Bob and Tina are both trying to measure the height of *petit Nicolas*. They do this by repeatedly measuring the angle subtended when they are standing at a large distance $L=3$ m from him as shown in the figure above. Uisng the small-angle approximation, the inferred height is thus given by $h_{\mathrm{PN}}=L\theta$.

Let us assume that Bob and Tina conduct their measurements together but then perform the analysis separately. The likelihood of a measurement of $\theta$ given the model $h_{\mathrm{PN}}=L\theta$ is $$p(\theta \vert h_{\mathrm{PN}}) = \frac{1}{\sqrt{2\pi\sigma_{\theta}^{2}}}e^{-\frac{1}{2\sigma_{\theta}^{2}}(\theta-\frac{h_{\mathrm{PN}}}{L})^{2}},$$ where the measurement uncertainty is given by $\sigma_\theta=0.008$ rad.

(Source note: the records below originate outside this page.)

-- ==== Sys2Proof/Machine/Dispatch.lean ====
section
/-! DEFINITION. The effect of every command on everything but the queue: one arm per constructor of Instr. -/

namespace Sys2Proof.Machine

open Sys2Proof

def exec (i : Instr) (s : State) : Host.Outcome State Fault Refusal :=
  match i with
  | .coldReset => Sys2Proof.Machine.execColdReset s
  | .functionReset => Sys2Proof.Machine.execFunctionReset s
  | .engineReset => Sys2Proof.Machine.execEngineReset s
  | .runWritten1 => Sys2Proof.Machine.execRunWritten1 s
  | .runWritten0 => Sys2Proof.Machine.execRunWritten0 s
  | .scan => Sys2Proof.Machine.execScan s
  | .pageWrite reg value => Sys2Proof.Machine.execPageWrite reg value s
  | .intrStatusWrite value => Sys2Proof.Machine.execIntrStatusWrite value s
  | .intrEnableWrite value => Sys2Proof.Machine.execIntrEnableWrite value s
  | .intrHoldoffWrite value => Sys2Proof.Machine.execIntrHoldoffWrite value s
  | .registerWriteIgnored reg width value => Sys2Proof.Machine.execRegisterWriteIgnored reg width value s
  | .pcieConfigWrite msiEnable intxDisable => Sys2Proof.Machine.execPcieConfigWrite msiEnable intxDisable s
  | .scanTimerExpiry => Sys2Proof.Machine.execScanTimerExpiry s
  | .holdoffTimerExpiry => Sys2Proof.Machine.execHoldoffTimerExpiry s
  | .cycleTimerExpiry p => Sys2Proof.Machine.execCycleTimerExpiry p s
  | .startFrameEnd p echo => Sys2Proof.Machine.execStartFrameEnd p echo s
  | .portEnterRunning p => Sys2Proof.Machine.execPortEnterRunning p s
  | .deadlineTimeout p => Sys2Proof.Machine.execDeadlineTimeout p s
  | .aperiodicWindowClose p => Sys2Proof.Machine.execAperiodicWindowClose p s
  | .requestExchangeEnd p echo heard => Sys2Proof.Machine.execRequestExchangeEnd p echo heard s
  | .fetchExchangeEnd p echo heard => Sys2Proof.Machine.execFetchExchangeEnd p echo heard s
  | .probeExchangeEnd p echo heard => Sys2Proof.Machine.execProbeExchangeEnd p echo heard s
  | .scanSnapshotComplete r => Sys2Proof.Machine.execScanSnapshotComplete r s
  | .headerReadComplete r => Sys2Proof.Machine.execHeaderReadComplete r s
  | .freshStartReadComplete r => Sys2Proof.Machine.execFreshStartReadComplete r s
  | .openStream hostHalf => Sys2Proof.Machine.execOpenStream hostHalf s
  | .closeStream hostHalf pos => Sys2Proof.Machine.execCloseStream hostHalf pos s
  | .fire hostHalf pos => Sys2Proof.Machine.execFire hostHalf pos s
  | .pause hostHalf pos => Sys2Proof.Machine.execPause hostHalf pos s
  | .resume hostHalf => Sys2Proof.Machine.execResume hostHalf s
  | .streamBadAction hostHalf => Sys2Proof.Machine.execStreamBadAction hostHalf s
  | .configure block => Sys2Proof.Machine.execConfigure block s
  | .startPort block => Sys2Proof.Machine.execStartPort block s
  | .stopPort block => Sys2Proof.Machine.execStopPort block s
  | .portBadAction block => Sys2Proof.Machine.execPortBadAction block s
  | .entryFault => Sys2Proof.Machine.execEntryFault s
  | .consumedReadComplete r => Sys2Proof.Machine.execConsumedReadComplete r s
  | .selectorReadComplete rid r pos => Sys2Proof.Machine.execSelectorReadComplete rid r pos s
  | .halfReadComplete rid r pos => Sys2Proof.Machine.execHalfReadComplete rid r pos s
  | .consumedRefreshComplete k r => Sys2Proof.Machine.execConsumedRefreshComplete k r s
  | .smiReadTimeout rid pos => Sys2Proof.Machine.execSmiReadTimeout rid pos s
  | .lateReadData rid => Sys2Proof.Machine.execLateReadData rid s
  | .cancelledOutcomeSettle k => Sys2Proof.Machine.execCancelledOutcomeSettle k s
  | .engineEnterStopped => Sys2Proof.Machine.execEngineEnterStopped s

end Sys2Proof.Machine
end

Let us assume that Bob knows that *petit Nicolas* is the smallest boy in his class, therefore he assumes a flat, top-hat prior in his height $h_{\mathrm{PN}}$ i.e. 
$$\pi(h_{\mathrm{PN}}) = \begin{cases} 
                   \frac{1}{40},& 80 \leq h_{\mathrm{PN}} \leq 120 \\
                    0,& \mathrm{otherwise}. 
                    \end{cases}$$
Tina on the other hand is unaware of this fact, so she adopts a prior set to the average height of eight year old boys, which is approximately $\bar{h} = 125$ cm with a standard deviation of $\sigma_{h}=5$ cm. Therefore she adopts a Gaussian prior given by 
$$\pi(h_{\mathrm{PN}}) = \frac{1}{\sqrt{2 \pi \sigma_{h}^{2}}}e^{-\frac{1}{2 \sigma_{h}^{2}}(h_{\mathrm{PN}}-\bar{h})^{2}}.$$


Bob and Tina perform 1000 joint measurements of the angle subtended by *petit Nicolas*, which are given in `height_PtitNic.npy`. 

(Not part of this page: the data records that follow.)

-- ==== Sys2Proof/Certificates/Slice0/Obligations.lean ====
section
/-! DEFINITION. The statements about the SC4 for the provers: one per rule or group of rules of spec/. Terms such as "the take of stream i with REQ value v whose entry read is r" are those of Sys2Proof/Safety.lean and Sys2Proof/Machine. -/

open Sys2Proof Sys2Proof.Machine

/-! ### Steps and registers -/

/-- A step takes one command, whole and indivisible (95_what_each_step_holds.md): a step with a command at the front of the queue is that
command's execution on the state with the queue's rest, and with no command waiting the block idles. The queue of commands is the model's
(log 21), and so is idling on an empty one (log 2). -/
def Obligations.StepRunsFrontCommand : Prop :=
  (∀ (c : Instr) (rest : List Instr) (s : State), step { s with pending := c :: rest } = exec c { s with pending := rest }) ∧
  (∀ s : State, s.pending = [] → step s = .next s)

/-- Every command answers a next state in every state, so no step faults or refuses. That a command which names no event of the present
state answers next too (log 1), and so does a step with no command waiting (log 2), are the model's choices. -/
def Obligations.EveryCommandAnswersNext : Prop :=
  (∀ (c : Instr) (s : State), ∃ t, exec c s = .next t) ∧ ∀ s : State, s.safe

/-- R150, R152, R153: what each register reads, in full and by its bytes and halves, and at its offset in the window; outside the 32 bytes
of the window nothing is read (an access not wholly within one register is none of the map's, log 29; narrower than 32 bits are 8 and 16
bits alone, log 40). R164: a read completes behind every write issued on the link before it (log 42). -/
def Obligations.RegisterReadValues : Prop :=
  ∀ s : State,
    readReg s .ident = 0x023456A3 ∧
    readReg s .control = (if s.engine.state = .starting ∨ s.engine.state = .running then 1 else 0) ∧
    (readReg s .status).extractLsb' 0 3 =
      (match s.engine.state with | .stopped => 0 | .starting => 1 | .running => 2 | .stopping => 3 | .halted => 4) ∧
    (readReg s .status).extractLsb' 4 2 =
      (match s.engine.fault with | .none => 0 | .controlRead => 1 | .contextParity => 2) ∧
    (readReg s .status).extractLsb' 8 3 =
      (match s.engine.startResult with
        | .none => 0 | .started => 1 | .pageUnset => 2 | .headerBad => 3 | .headerFault => 4 | .startOverBudget => 5) ∧
    (∀ p : PortId, (readReg s .status).extractLsb' (12 + 4 * p.val) 3 =
      (match (s.port p).state with | .disabled => 0 | .syncing => 1 | .running => 2 | .stopping => 3 | .faulted => 4)) ∧
    readReg s .status &&& 0xF88888C8 = 0 ∧
    readReg s .pageLo = s.engine.pageLo ∧ readReg s .pageHi = s.engine.pageHi ∧
    readReg s .intrStatus = s.intr.status.setWidth 32 ∧ readReg s .intrEnable = s.intr.enable.setWidth 32 ∧
    readReg s .intrHoldoff = s.intr.holdoff.setWidth 32 ∧
    (∀ (r : Reg) (i : Fin 4), readRegByte s r i = (readReg s r).extractLsb' (8 * i.val) 8) ∧
    (∀ (r : Reg) (i : Fin 2), readRegHalf s r i = (readReg s r).extractLsb' (16 * i.val) 16) ∧
    (∀ r : Reg,
      let offset := match r with
        | .ident => 0x00 | .control => 0x04 | .status => 0x08 | .pageLo => 0x0C | .pageHi => 0x10 | .intrStatus => 0x14
        | .intrEnable => 0x18 | .intrHoldoff => 0x1C
      let byte : Nat → Byte := fun k => (readReg s r).extractLsb' (8 * k) 8
      windowRead s offset .word = some [byte 0, byte 1, byte 2, byte 3] ∧
      (∀ k : Nat, k ≤ 2 → windowRead s (offset + k) .half = some [byte k, byte (k + 1)]) ∧
      (∀ k : Nat, k ≤ 3 → windowRead s (offset + k) .byte = some [byte k])) ∧
    (∀ (offset : Nat) (width : Width), 32 ≤ offset → windowRead s offset width = none) ∧
    (∀ (taken offset : Nat) (width : Width), windowCompletion s taken offset width =
      (windowRead s offset width).map (fun d => (s.smi.link ++ s.smi.path.take taken, d)))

(i) Use these measurements to compute the posterior on the height of *petit Nicolas*, $p(h_{\mathrm{PN}}\vert D)$, after 1, 2 and 3 experiments; i.e use the experimental data measured by both Bob and Tina to update their respective priors.

(ii) Compare the posteriors after all 1000 measurements given in `height_PtitNic.npy` have been conducted.

(iii) Compare the resulting posteriors in all cases and, using your results, discuss the effect of the prior on the derived posterior.